James Mucklow, an IT expert at PA Consulting, recalls a large-scale health project he was involved in that explored the potential correlation between anti-ulcer medication and pneumonia.
“We loaded published prescription data into the cloud – several billion items – which is great because we could then build systems based on that. We did that in less than a week,” he says.
“What my team did is they basically took the two data sets – anti-ulcer drug prescriptions and admissions to A&E for pneumonia – and they found a very simple correlation. Now there are a few caveats, we’re not epidemiologists and we’re not clinicians, but the point was we did that in an hour, so that suggests it’s worth exploring in more detail with more effort.”
And the cost? Again, it is tough to find a consensus on whether the cloud is really the cheaper option. Mr Mucklow thinks it’s more economic for most datasets to go with the cloud, but Teradata’s Mr Willcox reckons it’s a bit more complicated than that.
“When you get it all done, very often the costs are neither here nor there,” he says. “The principal cost benefit of a cloud approach is the consolidation of computing resources, so that we don’t have multiple dedicated systems, each only running at 15 per cent capacity, where we could have a single system running at closer to 100 per cent.
“Centralising and integrating computing resources in that way is something that we have been preaching and practising at Teradata for over 30 years; an enterprise data warehouse is a private cloud if it’s done right and built on appropriate technology.”
Then there’s monetising the data for more than just the business at hand. And that means third-party access. Big firms, such as Barclays and O2 parent Telefonica, have recently announced that they’ll be selling on their anonymised metadata gleaned from their customers. It is a popular cash-generator for data owners.
Once information is stored in the cloud, it becomes easier to let other firms access it, while making sure they’re only allowed into the data they have permission to see – a concept that Razorfish’s business model is built on.
“Razorfish provides dashboards to our clients where they can run their own reports, slice and dice their data by whatever dimensions they choose, and to make use of some of the predictive processing features to see visual extrapolations of trends being surfaced from the data,” Mr Gidda explains.
Other firms have to be sure that they’re not making money at the expense of their own business. “There’s enormous value in data. But what does it do to your relationship with your customer if you’re selling data about them?” asks Mr Mucklow. “You have to be very clear on not compromising that relationship.”

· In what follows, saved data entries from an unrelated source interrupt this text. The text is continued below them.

-- ==== Sys2Proof/Tests/Slice0.lean ====
section
/-!
SUPPORT. Tests. Expected values are the spec's: 95_test_vectors.md (T, X, A, M, I, J, H, P rows), the worked decodings of 30_encoding.md section 6,
or worked by hand from a rule. The second half shows, for each obligation with hypotheses, a state and operands that meet them.
-/

namespace Sys2Proof.Tests

open Sys2Proof Sys2Proof.Machine

/-- The machine with a program loaded, as `State.boot` leaves it with no capacity and no input. -/
def load (program : List Word) : State := { State.reset with mem := Memory.ofProgram program }

/-- The same with input waiting. -/
def loadIn (program queue : List Word) : State := { load program with inq := queue }

/-- The same with a capacity. -/
def loadCap (program : List Word) (c : Nat) : State := { load program with memCapacity := some c }

/-- The next state of an outcome. -/
def after (o : Host.Outcome State Fault Refusal) : Option State :=
  match o with
  | .next t => some t
  | .fault _ => none
  | .refused _ => none

/-- The state one step later. -/
def stepped (s : State) : State := (after (step s)).getD s

/-- The fault a state holds. -/
def faultOf (s : State) : Option FaultInfo := s.flt.map (·.info)

/-! ## Well-formedness: an ill-formed term for each destination -/

theorem test_wf_add_immediate_destination : (Instr.add .position .position .immediate).wellFormed = false := by decide
theorem test_wf_mul_immediate_destination : (Instr.mul .position .position .immediate).wellFormed = false := by decide
theorem test_wf_lessThan_immediate_destination : (Instr.lessThan .position .position .immediate).wellFormed = false := by decide
theorem test_wf_equals_immediate_destination : (Instr.equals .position .position .immediate).wellFormed = false := by decide
theorem test_wf_input_immediate_destination : (Instr.input .immediate).wellFormed = false := by decide
theorem test_wf_immediate_values_are_legal :
    (Instr.add .immediate .immediate .relative).wellFormed = true ∧ (Instr.output .immediate).wellFormed = true ∧
      Instr.halt.wellFormed = true := by decide

/-! ## Decoding: words written out digit by digit (30_encoding.md R51, R56), and the decoder's faults -/

/-- digits c=2, b=1, a=1, opcode 01 -/
theorem test_decode_add : decode 21101 = .ok (.add .immediate .immediate .relative) := by decide
/-- digits c=0, b=1, a=0, opcode 02 -/
theorem test_decode_mul : decode 1002 = .ok (.mul .position .immediate .position) := by decide
/-- digit a=2, opcode 03 -/
theorem test_decode_input : decode 203 = .ok (.input .relative) := by decide
/-- digit a=2, opcode 04 -/
theorem test_decode_output : decode 204 = .ok (.output .relative) := by decide
/-- digits b=1, a=0, opcode 05 -/
theorem test_decode_jumpIfTrue : decode 1005 = .ok (.jumpIfTrue .position .immediate) := by decide
/-- digits b=2, a=1, opcode 06 -/
theorem test_decode_jumpIfFalse : decode 2106 = .ok (.jumpIfFalse .immediate .relative) := by decide
/-- digits c=2, b=0, a=1, opcode 07 -/
theorem test_decode_lessThan : decode 20107 = .ok (.lessThan .immediate .position .relative) := by decide
/-- digits c=0, b=2, a=1, opcode 08 -/
theorem test_decode_equals : decode 2108 = .ok (.equals .immediate .relative .position) := by decide
/-- digit a=1, opcode 09 -/
theorem test_decode_adjustRelativeBase : decode 109 = .ok (.adjustRelativeBase .immediate) := by decide
/-- opcode 99; X8 and X9: a digit at 10^5, an unused mode digit -/
theorem test_decode_halt : decode 99 = .ok .halt ∧ decode 100099 = .ok .halt ∧ decode 1099 = .ok .halt := by decide
/-- X1, X3, X4, X5, X6, X7 -/
theorem test_decode_faults :
    decode 0 = .error (.invalidOpcode 0) ∧ decode (-1) = .error (.invalidOpcode (-1)) ∧
      decode (-99) = .error (.invalidOpcode (-99)) ∧ decode 377 = .error (.invalidOpcode 377) ∧
      decode 301 = .error (.invalidParameterMode 1 3) ∧ decode 30099 = .error (.invalidParameterMode 3 3) := by decide
/-- Words of the spec's listings, encoded (P1, P3, M1). -/
theorem test_encode :
    encode (.add .position .immediate .position) = 1001 ∧ encode (.mul .position .position .relative) = 20002 ∧
      encode (.add .relative .relative .position) = 2201 ∧ encode .halt = 99 := by decide
theorem test_assemble : assemble (.jumpIfTrue .position .immediate) [10, 0] = [1005, 10, 0] := by decide

/-! ## The host's words -/

theorem test_decodeTableWord : decodeTableWord 64 1002 = some (.mul .position .immediate .position) ∧
    decodeTableWord 8 99 = some .halt ∧ decodeTableWord 64 0 = none ∧
    decodeTableWord 64 (2 ^ 64 - 1) = none := by decide
theorem test_withFetchWord_halt : (stepped (State.reset.withFetchWord 64 99)).st = .halted := by decide
/-- `1`, then three words of zeros: `mem[0] <- mem[0] + mem[0]` (X14). -/
theorem test_withFetchWord_add : (stepped (State.reset.withFetchWord 64 1)).mem.read 0 = 2 := by decide

/-! ## Memory -/

theorem test_reset_memory_wf : State.reset.mem.wf := by decide
/-- A18: a write past the extent. -/
theorem test_write_extends : (Memory.ofProgram [1, 2]).write 5 7 = { cells := [(0, 1), (1, 2), (5, 7)], extent := 6 } := by decide
/-- Writing 0 lists nothing, and the extent grows all the same (20_memory.md R32). -/
theorem test_write_zero : (Memory.ofProgram [1, 2]).write 1 0 = { cells := [(0, 1)], extent := 2 } ∧
    (Memory.ofProgram [1, 2]).write 9 0 = { cells := [(0, 1), (1, 2)], extent := 10 } := by decide
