-- ==== Sys2Proof/Machine/Timer.lean ====
section
/-! DEFINITION. The delay timer: `LD Vx,DT`, `LD DT,Vx` (spec/47_timer.md R170, R171). The tick is the step's, not the
handler's (spec/40_step_cycle.md R94). -/

namespace Sys2Proof.Machine

/-- `LD Vx,DT` (R170). -/
def execLdVxDt (x : Nibble) (s : State) : Host.Outcome State Fault Refusal := advance 2 (s.setV x s.dt)

/-- `LD DT,Vx` (R171). -/
def execLdDtVx (x : Nibble) (s : State) : Host.Outcome State Fault Refusal := advance 2 (s.setDt (s.readV x))

end Sys2Proof.Machine
end

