-- ==== Sys2Proof/Machine/Step.lean ====
section
/-! DEFINITION. One step of the machine (spec/40_step_cycle.md R90), and the host's probe that places an instruction where the
step fetches. -/

namespace Sys2Proof.Machine

/-- One `step()`; its outputs are those of `cycle` (R90). -/
def step (s : State) : Host.Outcome State Fault Refusal := (cycle s).outcome

/-- The state with the instruction `w` of `nbits` table bits stored at `pc`, high byte first, and the fault latch cleared,
without which no fetch happens (log 13). For a `pc` up to 0x0FFE the very next step fetches and runs exactly it. -/
def State.withFetchWord (s : State) (nbits w : Nat) : State :=
  { s with mem := Memory.placeWord s.mem s.pc.toNat (BitVec.ofNat 16 (w % 2 ^ nbits)), faultInfo := none }

end Sys2Proof.Machine
end

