-- ==== Sys2Proof/Tests/Slice0.lean ====
section
/-! SUPPORT. The model's own tests. Every expected value is from spec/95_test_vectors.md or worked out by hand from the rule the
comment names; and one named witness for the hypotheses of every statement that has any. -/

namespace Sys2Proof.Tests

open Sys2Proof.Machine

/-! ### Helpers -/

/-- Does the outcome answer a next state that passes the check? -/
def after (o : Host.Outcome State Fault Refusal) (check : State → Bool) : Bool :=
  match o with
  | .next t => check t
  | .fault _ => false
  | .refused _ => false

/-- Is the outcome a fault given back to the host? -/
def faultsWith (o : Host.Outcome State Fault Refusal) (f : Fault) : Bool :=
  match o with
  | .next _ => false
  | .fault g => g == f
  | .refused _ => false

/-- The reset state with the given bytes in memory. -/
def withMem (m : List Host.Cell) : State := State.reset.setMem m

/-- The reset state with one instruction word at 0x200. -/
def holding (hi lo : Byte) : State := withMem [(0x200, hi), (0x201, lo)]

/-- A framebuffer with exactly the listed entries at 1. -/
def lit (ks : List Nat) : Frame := ks.foldl frameToggle frameClear

/-- A stack with `a` in slot `j` and 0 elsewhere. -/
def stackWith (j : Fin 16) (a : Word) : Vector Word 16 := (Vector.replicate 16 0x0000#16).set j.val a j.isLt

/-- The reset state with a sprite at 0x300 and two coordinate registers set. -/
def sprite (px py : Byte) (rows : List Host.Cell) : State :=
  (((withMem rows).setI 0x300#16).setV 0#4 px).setV 1#4 py

/-! ### Well-formedness: for each class with illegal words, one that the check refuses (T-DEC) -/

theorem test_wordWellFormed_class0 : wordWellFormed 0x00E1#16 = false := by decide
theorem test_wordWellFormed_class5 : wordWellFormed 0x5120#16 = false := by decide
theorem test_wordWellFormed_class8 : wordWellFormed 0x8121#16 = false := by decide
theorem test_wordWellFormed_class9 : wordWellFormed 0x9121#16 = false := by decide
theorem test_wordWellFormed_classB : wordWellFormed 0xB123#16 = false := by decide
theorem test_wordWellFormed_classE : wordWellFormed 0xE09F#16 = false := by decide
theorem test_wordWellFormed_classF : wordWellFormed 0xF018#16 = false := by decide

theorem test_wordWellFormed_legal :
    (wordWellFormed 0x00E0#16 && wordWellFormed 0x8AB0#16 && wordWellFormed 0x9FF0#16 && wordWellFormed 0xDFFF#16 &&
      wordWellFormed 0xEF9E#16 && wordWellFormed 0xFF1E#16) = true := by decide

/-- The table of `Instr.row` is the table the check goes through, in the same order. -/
theorem test_rows_in_table :
    opcodeTable = [Instr.cls, .ret, .jpNnn 0#12, .callNnn 0#12, .seVxKk 0#4 0#8, .sneVxKk 0#4 0#8, .ldVxKk 0#4 0#8,
      .addVxKk 0#4 0#8, .ldVxVy 0#4 0#4, .sneVxVy 0#4 0#4, .ldINnn 0#12, .rndVxKk 0#4 0#8, .drwVxVyN 0#4 0#4 0#4,
      .skpVx 0#4, .sknpVx 0#4, .ldVxDt 0#4, .ldDtVx 0#4, .addIVx 0#4].map Instr.row := by decide

/-- No two rows of the table accept a common word: where both masks have a bit, some pair of patterns differs. -/
theorem test_rows_disjoint :
    opcodeTable.Pairwise fun r q => r.pattern &&& q.mask ≠ q.pattern &&& r.mask := by decide

/-! ### Decoding: words written out bit by bit from R71, R72 and R79 -/

theorem test_decode_cls : decode 0b0000000011100000#16 = .ok .cls := by decide
theorem test_decode_ret : decode 0b0000000011101110#16 = .ok .ret := by decide
theorem test_decode_jpNnn : decode 0b0001101010111100#16 = .ok (.jpNnn 0xABC#12) := by decide
theorem test_decode_callNnn : decode 0b0010101010111100#16 = .ok (.callNnn 0xABC#12) := by decide
theorem test_decode_seVxKk : decode 0b0011001100101010#16 = .ok (.seVxKk 3#4 0x2A#8) := by decide
theorem test_decode_sneVxKk : decode 0b0100001100101010#16 = .ok (.sneVxKk 3#4 0x2A#8) := by decide
theorem test_decode_ldVxKk : decode 0b0110101001111111#16 = .ok (.ldVxKk 10#4 0x7F#8) := by decide
theorem test_decode_addVxKk : decode 0b0111000111111111#16 = .ok (.addVxKk 1#4 0xFF#8) := by decide
theorem test_decode_ldVxVy : decode 0b1000111011110000#16 = .ok (.ldVxVy 14#4 15#4) := by decide
theorem test_decode_sneVxVy : decode 0b1001000100100000#16 = .ok (.sneVxVy 1#4 2#4) := by decide
theorem test_decode_ldINnn : decode 0b1010001000001110#16 = .ok (.ldINnn 0x20E#12) := by decide
theorem test_decode_rndVxKk : decode 0b1100000100001111#16 = .ok (.rndVxKk 1#4 0x0F#8) := by decide
theorem test_decode_drwVxVyN : decode 0b1101000000010010#16 = .ok (.drwVxVyN 0#4 1#4 2#4) := by decide
theorem test_decode_skpVx : decode 0b1110001110011110#16 = .ok (.skpVx 3#4) := by decide
theorem test_decode_sknpVx : decode 0b1110001110100001#16 = .ok (.sknpVx 3#4) := by decide
theorem test_decode_ldVxDt : decode 0b1111001100000111#16 = .ok (.ldVxDt 3#4) := by decide
theorem test_decode_ldDtVx : decode 0b1111001000010101#16 = .ok (.ldDtVx 2#4) := by decide
theorem test_decode_addIVx : decode 0b1111001000011110#16 = .ok (.addIVx 2#4) := by decide

/-- Words the family has elsewhere and this engine does not (R76). -/
theorem test_decode_illegal :
    decode 0x8124#16 = .error (.unrecognizedOpcode 0x8124#16) ∧ decode 0x5120#16 = .error (.unrecognizedOpcode 0x5120#16) ∧
    decode 0xF018#16 = .error (.unrecognizedOpcode 0xF018#16) ∧ decode 0x0000#16 = .error (.unrecognizedOpcode 0x0000#16) ∧
    decode 0xFFFF#16 = .error (.unrecognizedOpcode 0xFFFF#16) := by decide

theorem test_encodeBytes_big_endian : encodeBytes (.ldVxKk 10#4 0x7F#8) = [0x6A#8, 0x7F#8] := by decide

/-- The probe's numbering: the table's bits of one 16-bit word, stored high byte first. -/
theorem test_decodeTableWord :
    decodeTableWord 16 0x00E0 = some .cls ∧ decodeTableWord 16 0x1ABC = some (.jpNnn 0xABC#12) ∧
    decodeTableWord 16 0xD012 = some (.drwVxVyN 0#4 1#4 2#4) ∧ decodeTableWord 16 0x5120 = none := by decide

/-- Each row's word with zero operands runs as the first instruction after reset, but for `RET`, which faults on the empty stack. -/
theorem test_probe_runs_each_row :
    ([0x00E0, 0x1000, 0x2000, 0x3000, 0x4000, 0x6000, 0x7000, 0x8000, 0x9000].all fun w =>
      after (step (State.reset.withFetchWord 16 w)) fun t => t.faultInfo == none) = true ∧
    ([0xA000, 0xC000, 0xD000, 0xE09E, 0xE0A1, 0xF007, 0xF015, 0xF01E].all fun w =>
      after (step (State.reset.withFetchWord 16 w)) fun t => t.faultInfo == none) = true ∧
    after (step (State.reset.withFetchWord 16 0x00EE)) (fun t => t.faultInfo == some .stackUnderflow) = true := by decide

So what are the best practices when it comes to choosing infrastructure for big data projects? It seems there are no simple answers, but that’s not unusual for a young industry. Despite the fact that businesses have been playing around with customer information in one way or another for decades, the “big” in big data is still relatively new and the technology to meet that scale is still developing.
“Let’s say today the majority of data is sitting in the data centre and all of a sudden, five years from now, everybody wants to move it into a cloud service provider,” says Cloudera’s Mr Dunn. “Well, necessity is the mother of innovation. So if there’s a need that’s strong enough for a business to do that, I’m sure somebody will find a way to move five or ten petabytes over a network efficiently.”